One possible way could be traversing the array of binary strings and calculating the cost for each level while the array is already arranged in the correct order. The correct order should be when the Strings are already sorted i.e. 001, 010, 111 as in case of the above test case. Traversing the arrays in this order and summing up the cost for each level gives the correct answer.
Also, the sort method in java works fine to sort these Binary Strings before running a loop on the array to sum up cost for each level.
Arrays.sort(weapons);
This approach work fine for some of the test cases, however more than half of the test cases are still failing and I can't understand whats wrong with my logic. I am using bitwise operators to calculate the number of weapons needed at each level and returning their square.
Unfortunately, I cannot see the test cases that are failing. Any help is greatly appreciated.
This can be solved by dynamic programming.
The state will be the bit mask of weapons we currently own.
The transitions will be to try clearing each of the n possible levels in turn from the current state, acquiring the additional weapons we need and paying for them.
In each of the n resulting states, we take the minimum cost of the current way to achieve it and all previously observed ways.
When we already have some weapons, some levels will actually require no additional weapons to be bought; such transitions will automatically be disregarded since in such case, we arrive at the same state having paid the same cost.
We start at the state of m zeroes, having paid 0.
The end state is the bitwise OR of all the given levels, and the minimum cost to get there is the answer.
In pseudocode:
let mask[1], mask[2], ..., mask[n] be the given bit masks of the n levels
p2m = 2 to the power of m
f[0] = 0
all f[1], f[2], ..., f[p2m-1] = infinity
for state = 0, 1, 2, ..., p2m-1:
current_cost = f[state]
current_ones = popcount(state) // popcount is the number of 1 bits
for level = 1, 2, ..., n:
new_state = state | mask[level] // the operation is bitwise OR
new_cost = current_cost + square (popcount(new_state) - current_ones)
f[new_state] = min (f[new_state], new_cost)
mask_total = mask[1] | mask[2] | ... | mask[n]
the answer is f[mask_total]
The complexity is O(2^m * n) time and O(2^m) memory, which should be fine for m <= 20 and n <= 20 in most online judges.

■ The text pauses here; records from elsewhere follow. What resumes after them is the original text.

-- ==== Sys2Proof/Machine/Faults.lean ====
section
/-! DEFINITION. Judging drive faults, failures, catch-up, restoration of bands, copy-back, journal re-mirroring and reshape
(R379 to R405). -/

namespace Sys2Proof.Machine

/-! ### Fault reports (R379) -/

/-- R379: a fault report of a drive. A link-down report counts a retrain (R381, R382). -/
def faultReport (d : Dev) (k : Nat) (r : FaultReport) : Dev :=
  match r with
  | .linkDown =>
    let d := modDrive (suspect d k) k fun x => { x with retrains := recent d x.retrains 60000000000 ++ [d.time] }
    overLimit (emit d (.drive k .retrain)) k 2
  | .pcieError => suspect d k
  | .writeFailed => suspect d k
  | .presenceLost => slotAbsent d k

def execDriveFaultReport (slot : Nat) (report : FaultReport) (s : State) : Host.Outcome State Fault Refusal :=
  actIf (fun d => planned d && decide (slot < 24)) s fun d => memberChange d fun d => faultReport d slot report

/-- CSTS.CFS is set: SUSPECT with a controller reset, or FAILED where one took place within 60 s (R381, R382). -/
def cfsSet (d : Dev) (k : Nat) : Dev :=
  let held := (driveOf d k).st == .ok || (driveOf d k).st == .suspect
  if !held then d
  else
    let d := suspect d k
    if (driveOf d k).resetAt.any fun t => d.time < t + 60000000000 then failMember d k 6
    else emit (modDrive d k fun x => { x with resetAt := some d.time }) (.drive k .ctrlReset)

/-- R379: the poll of CSTS. -/
def execCstsPoll (slot : Nat) (cfs : Bool) (s : State) : Host.Outcome State Fault Refusal :=
  actIf (fun d => planned d && decide (slot < 24)) s fun d => if cfs then memberChange d fun d => cfsSet d slot else d

/-- R379: a command outstanding for DRV_CMD_TIMEOUT_MS. -/
def execDriveCmdTimeout (slot : Nat) (s : State) : Host.Outcome State Fault Refusal :=
  actIf (fun d => planned d && decide (slot < 24)) s fun d => memberChange d fun d =>
    let d := modDrive (suspect d slot) slot fun x => { x with timeouts := recent d x.timeouts 60000000000 ++ [d.time] }
    overLimit d slot 3

/-- A SMART critical warning as read: a newly set bit is a fault report, and bits 1 to 4 fail the member (R379, R382). -/
def warningRead (d : Dev) (k : Nat) (w : Byte) : Dev :=
  let fresh := w &&& ~~~(driveOf d k).id.critWarning
  let d := modDrive d k fun x => { x with id.critWarning := w }
  let d := if fresh != 0 then suspect d k else d
  overLimit d k 5

/-- R379: the health log read every 60 s. -/
def execHealthLogPoll (slot : Nat) (warning : Byte) (s : State) : Host.Outcome State Fault Refusal :=
  actIf (fun d => planned d && decide (slot < 24)) s fun d => memberChange d fun d => warningRead d slot warning

/-- R379: the health log read on an asynchronous event, of which a drive gives notice once the notices are enabled on it (R120). -/
def execAsyncEventNotice (slot : Nat) (warning : Byte) (s : State) : Host.Outcome State Fault Refusal :=
  actIf (fun d => planned d && decide (slot < 24) && (driveOf d slot).async) s fun d =>
    memberChange d fun d => warningRead d slot warning

/-! ### Return and failure (R381 to R383) -/

/-- R381: a SUSPECT member answers, and catch-up starts. -/
def execMemberAnswer (slot : Nat) (s : State) : Host.Outcome State Fault Refusal :=
  actIf (fun d => planned d && decides d slot && (driveOf d slot).st == .suspect) s fun d =>
    modDrive d slot fun x => { x with catching := true }

/-- R382: a failure condition is met. -/
def execMemberFailTimeout (slot : Nat) (cause : Nat) (s : State) : Host.Outcome State Fault Refusal :=
  actIf (fun d => planned d && causeMet d slot cause) s fun d => memberChange d fun d => failMember d slot cause

/-- R383: catch-up is complete, and the member is OK. Its header takes the records it has missed (R321, R544), and a journal copy that had no
place starts on it. Catch-up runs in SERVICE (R384, R391). -/
def execCatchupComplete (slot : Nat) (s : State) : Host.Outcome State Fault Refusal :=
  actIf (fun d => d.glb.st == .service && !d.pwr.fail && planned d && decides d slot && (driveOf d slot).st == .suspect && (driveOf d slot).catching && (slotPos d slot).isSome) s fun d =>
    memberChange d fun d =>
      match slotPos d slot with
      | none => d
      | some (g, pos) =>
        let n := (driveOf d slot).behind.length
        let d := memberEvent d g slot 2 []
        let d := setMember (modDrive d slot fun x => { x with catching := false, behind := [], event := none }) slot .ok
        countN (remirrorMissing (writeRecords (rbEvent d 0x0D02 0 .none 0xFFFF slot pos g 0 0) g) g) 0x500520 n

/-- R387: a new journal copy holds every record and becomes live. -/
def execJournalRemirrorComplete (group : Nat) (copy : Nat) (s : State) : Host.Outcome State Fault Refusal :=
  actIf planned s fun d =>
    match (groupOf d group).journal.remirror.find? (·.1 == copy) with
    | none => d
    | some (i, j0) =>
      let slot := copyDrive d group i
      let d := jLog d group 0xFFFF (.journalCopy slot 1 j0)
      let d := modGroup d group fun x => { x with journal := { x.journal with
        live := sortN (x.journal.live ++ [i]), remirror := x.journal.remirror.filter (·.1 != i) } }
      rbEvent (writeRecords d group) 0x0D05 0 .none 0xFFFF slot (tgetD (groupOf d group).journal.copies i 0xFF) group 0 0

/-! ### Restoration (R389 to R396) -/

/-- Background work may run on a volume (R391). -/
def bgRuns (d : Dev) (v : Nat) : Bool :=
  d.glb.st == .service && !d.sto.bgPaused && !d.pwr.fail && (volOf d v).all fun x => !x.pause

/-- The volume number of a band's key. -/
def keyVol (k : Nat) : Nat := k % 4096

/-- The band that the sequencer takes next among volumes that are not paused (R389). -/
def nextToRestore (d : Dev) (g : Nat) : Option (Int × BandId) :=
  ((owedBands d g).filter fun b => bgRuns d (keyVol b.2.1)).foldl
    (fun r x => match r with | none => some x | some y => if x.1 < y.1 then some x else r) none

/-- A level as records and registers show it: bands with no set allocation unit come after every level. -/
def levelNum (x : Int) : Nat := if x < 0 then 0 else min x.toNat 7

/-- Write a REBUILD_PROGRESS record for a volume (R398, R407). -/
def progressRec (d : Dev) (g v work entry band : Nat) : Dev :=
  jLog d g v (.progress (groupOf d g).level work entry band (groupOf d g).failed.length)

/-- R392: a band is set RESTORING; a change of level writes its record (R398). -/
def execBandRestoreStart (group : Nat) (s : State) : Host.Outcome State Fault Refusal := actIf planned s fun d =>
  let gr := groupOf d group
  if gr.restoring.isSome || !gr.claims.isEmpty then d
  else match nextToRestore d group with
    | none => d
    | some (lv, b) =>
      let changed := gr.level != levelNum lv
      let d := modGroup d group fun x => { x with restoring := some b, redo := [], passes := 0, level := levelNum lv }
      if changed then progressRec d group (keyVol b.1) 0 b.2.1 b.2.2 else d

/-- The layout that a band's key names. -/
def keyLayout (d : Dev) (k : Nat) : Option (Volume × Layout) :=
  (volOf d (keyVol k)).bind fun v => if k < 4096 then some (v, v.lay) else v.newLay.map fun l => (v, l)

/-- Stripes of a band, as works number them. -/
def bandStripes (d : Dev) (b : BandId) (l : Layout) : List Nat :=
  let n := groupN d l.group
  let first := b.2.1 * layQ l n + b.2.2 * layP l n
  (List.range (layP l n)).map fun j => first + j + (if b.1 < 4096 then 0 else 2 ^ 47)

/-- Record what too few columns of a band's stripes can supply as lost (R394): the data blocks on columns that are not
available. -/
def bandLosses (d : Dev) (b : BandId) : Dev :=
  match keyLayout d b.1 with
  | none => d
  | some (vol, l) =>
    let set := setStripes vol l
    ((bandStripes d b l).filter fun s => set.contains (s % 2 ^ 47)).foldl (fun d s =>
      let g := geoOf d (keyVol b.1) vol s
      if g.kd ≤ g.w - g.unavailable then d
      else
        let lost := (List.range g.kd).flatMap fun c => if g.avail c then [] else (List.range g.cb).map (g.lba c)
        let lost := lost.filter fun x => auSet vol (x / 256)
        let slot := (((groupOf d l.group).failed.filter fun f => g.cell.pos.contains f.1).getLast?.map
          fun f => memberAt d l.group f.1 % 64).getD 0xFF
        (runsOf lost).foldl (fun d r => recordLost d (keyVol b.1) r.1 r.2 1 slot) d) d

/-- R393: the last stripe of a band is restored. Stripes marked for redo are restored again; the band becomes restored once no
stripe is marked and no update holds a lock in it. -/
def execBandRestoreComplete (group : Nat) (s : State) : Host.Outcome State Fault Refusal := actIf planned s fun d =>
  match (groupOf d group).restoring with
  | none => d
  | some b =>
    match keyLayout d b.1 with
    | none => modGroup d group fun x => { x with restoring := none }
    | some (_, l) =>
      let stripes := bandStripes d b l
      let busy := d.sto.locks.any fun q => q.vol == keyVol b.1 && q.granted && q.excl && stripes.contains q.stripe
      if !(groupOf d group).redo.isEmpty then modGroup d group fun x => { x with redo := [], passes := x.passes + 1 }
      else if busy then d
      else
        let d := bandLosses d b
        let pos := bandOwed d b.1 l b.2.1 b.2.2
        let d := rbCnt (modGroup d group fun x => { x with
          restored := x.restored ++ pos.map fun p => (p, b), restoring := none, passes := 0 }) 0
        let d := if (nextBand d group).isNone then rbEvent d 0x0D06 0 (.group group) 0xFFFF 0xFF 0xFF group 0 0 else d
        advanceAll d

/-- Bands of a group in which a failed position's cells are at a spare position. -/
def spareBands (d : Dev) (g pos : Nat) : Nat :=
  d.sto.vols.foldl (fun n e => (layoutsOf e.1 e.2).foldl (fun n kl =>
    if kl.2.group != g then n else n + ((List.range kl.2.slabs.length).flatMap fun en => (List.range (layBands kl.2 (groupN d g))).filter fun b =>
      (bandClaims d kl.2 (bandPattern kl.2 (groupN d g) en b)).any fun c => c.1 == pos && (match c.2 with | .spare _ => true | _ => false)).length) n) 0

/-- R396: every band of a failed position is restored and holds no claim for it; its replacement takes the position. -/
def execCopybackComplete (group : Nat) (position : Nat) (s : State) : Host.Outcome State Fault Refusal :=
  actIf (fun d => planned d && !d.pwr.fail) s fun d =>
  match (groupOf d group).failed.find? (·.1 == position) with
  | some (_, some k) =>
    if (driveOf d k).st != .rebuilding || (groupOf d group).restoring.isSome || !(owedBands d group).isEmpty || d.glb.st != .service then d
    else memberChange d fun d =>
      let old := memberAt d group position
      let n := spareBands d group position
      let d := if old == k then d else setMember d old .retired
      let d := modGroup d group fun x => { x with
        slots := x.slots.set position k, failed := x.failed.filter (·.1 != position),
        restored := x.restored.filter (·.1 != position) }
      let d := setMember (modDrive d k fun x => { x with group, pos := position, behind := [], event := none }) k .ok
      countN (remirrorMissing (rbEvent (writeRecords d group) 0x0D09 0 .none 0xFFFF k position group 0 0) group) 0x500528 n
  | _ => d

/-- The latest band restored of a volume. -/
def lastRestored (d : Dev) (g v : Nat) : Option BandId := ((groupOf d g).restored.filter fun e => keyVol e.2.1 == v).getLast?.map (·.2)

/-- R398: the records, and what the registers show of restoration. A record of catch-up or of copy-back shows band 0: how far they have
come the commands do not tell. -/
def execRebuildProgressTick (group : Nat) (mbps : Nat) (gibLeft : Nat) (s : State) : Host.Outcome State Fault Refusal :=
  actIf (fun d => planned d && !d.pwr.fail) s fun d =>
    if !restoring d group && !(groupOf d group).slots.any (fun k => (driveOf d k).catching)
        && !(groupOf d group).failed.any (·.2.isSome) then d
    else
      let d := modGroup d group fun x => { x with rate := mbps, left := gibLeft }
      let catching := (groupOf d group).slots.filter fun k => (driveOf d k).catching
      (d.sto.vols.filter fun e => e.2.lay.group == group || e.2.newLay.any (·.group == group)).foldl (fun d e =>
        if restoring d group then match lastRestored d group e.1 with
          | some b => progressRec d group e.1 0 b.2.1 b.2.2
          | none => d
        else if catching.any fun k => (driveOf d k).behind.any (·.1 == e.1) then progressRec d group e.1 1 0 0
        else if catching.isEmpty then progressRec d group e.1 2 0 0 else d) d

/-! ### Reshape (R401 to R405) -/

/-- Where copying stops: the first multiple of the unit at or above the old block count. -/
def reshapeEnd (vol : Volume) (nl : Layout) : Nat := (vol.lay.blocks + layD nl - 1) / max (layD nl) 1 * layD nl

/-- Does copying yield to restoration (R405)? -/
def yields (d : Dev) (vol : Volume) (nl : Layout) : Bool :=
  [vol.lay.group, nl.group].any fun g => restoring d g && !(groupOf d g).stalled

/-- R402: one unit is copied, and its RESHAPE_CURSOR record written. The unit waits where a running write overlaps it. -/
def execReshapeUnitCopy (vol : Nat) (s : State) : Host.Outcome State Fault Refusal := actIf planned s fun d =>
  match volOf d vol with
  | none => d
  | some x => match x.newLay with
    | none => d
    | some nl =>
      let u := layD nl
      let mine := (d.sto.units.filter (·.1 == vol)).map (·.2)
      let first := if x.abandoning then mine.foldl min x.cursor - u
        else mine.foldl (fun m a => max m (a + u)) x.cursor
      let ended := if x.abandoning then mine.foldl min x.cursor == 0 else reshapeEnd x nl ≤ first
      let busy := d.cmd.slots.any fun e => e.2.vol == vol && isVolIo e.2.op && e.2.phase == .running && e.2.result.isNone
        && meets e.2.lba e.2.count first u
      if ended || busy || 16 ≤ mine.length || yields d x nl || !bgRuns d vol then d
      else
        let d := { d with sto.units := d.sto.units ++ [(vol, first)] }
        let d := jLog (rbCnt d 6) x.lay.group vol (.reshapeCursor (if x.abandoning then first else first + u) (b2n x.abandoning))
        if (groupOf d x.lay.group).journal.live.isEmpty then takeCursor d x.lay.group vol else d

The dynamic optimization idea by #Gassa could be extended by using A* by estimating min and max of the remaining cost, where
minRemaining(s)=bitCount(maxState-s)
maxRemaining(s)=bitCount(maxState-s)^2
Start with a priority queue - and base it on cost+minRemaining - with the just the empty state, and then replace a state from this queue that has not reached maxState with at most n new states based the n levels:
Keep track bound=min(cost(s)+maxRemaining(s)) in queue,
and initialize all costs with bitCount(maxState)^2+1
extract state with lowest cost
if state!=maxState
remove state from queue
for j in 1..n
if (state|level[j]!=state)
cost(state|level[j])=min(cost(state|level[j]),
cost(state)+bitCount(state|level[j]-state)^2
if cost(state|level[j])+minRemaining(state|level[j])<=bound
add/replace state|level[j] in queue
else break
The idea is to skip dead-ends. So consider an example from a comment
11100 cost 9 min 2 max 4
11110 cost 16 min 1 max 1
11111 cost 25 min 0 max 0
00011 cost 4 min 3 max 9
bound 13
remove 00011 and replace with 11111 (skipping 00011 since no change)
11111 cost 13 min 0 max 0
11100 cost 9 min 2 max 4
11110 cost 16 min 1 max 1
remove 11100 and replace with 11110 11111 (skipping 11100 since no change):
11111 cost 13 min 0 max 0
11110 cost 10 min 1 max 1
bound 11
remove 11110 and replace with 11111 (skipping 11110 since no change)
11111 cost 11 min 0 max 0
bound 11
Number of operations should be similar to dynamic optimization in the worst case, but in many cases it will be better - and I don't know if the worst case can occur.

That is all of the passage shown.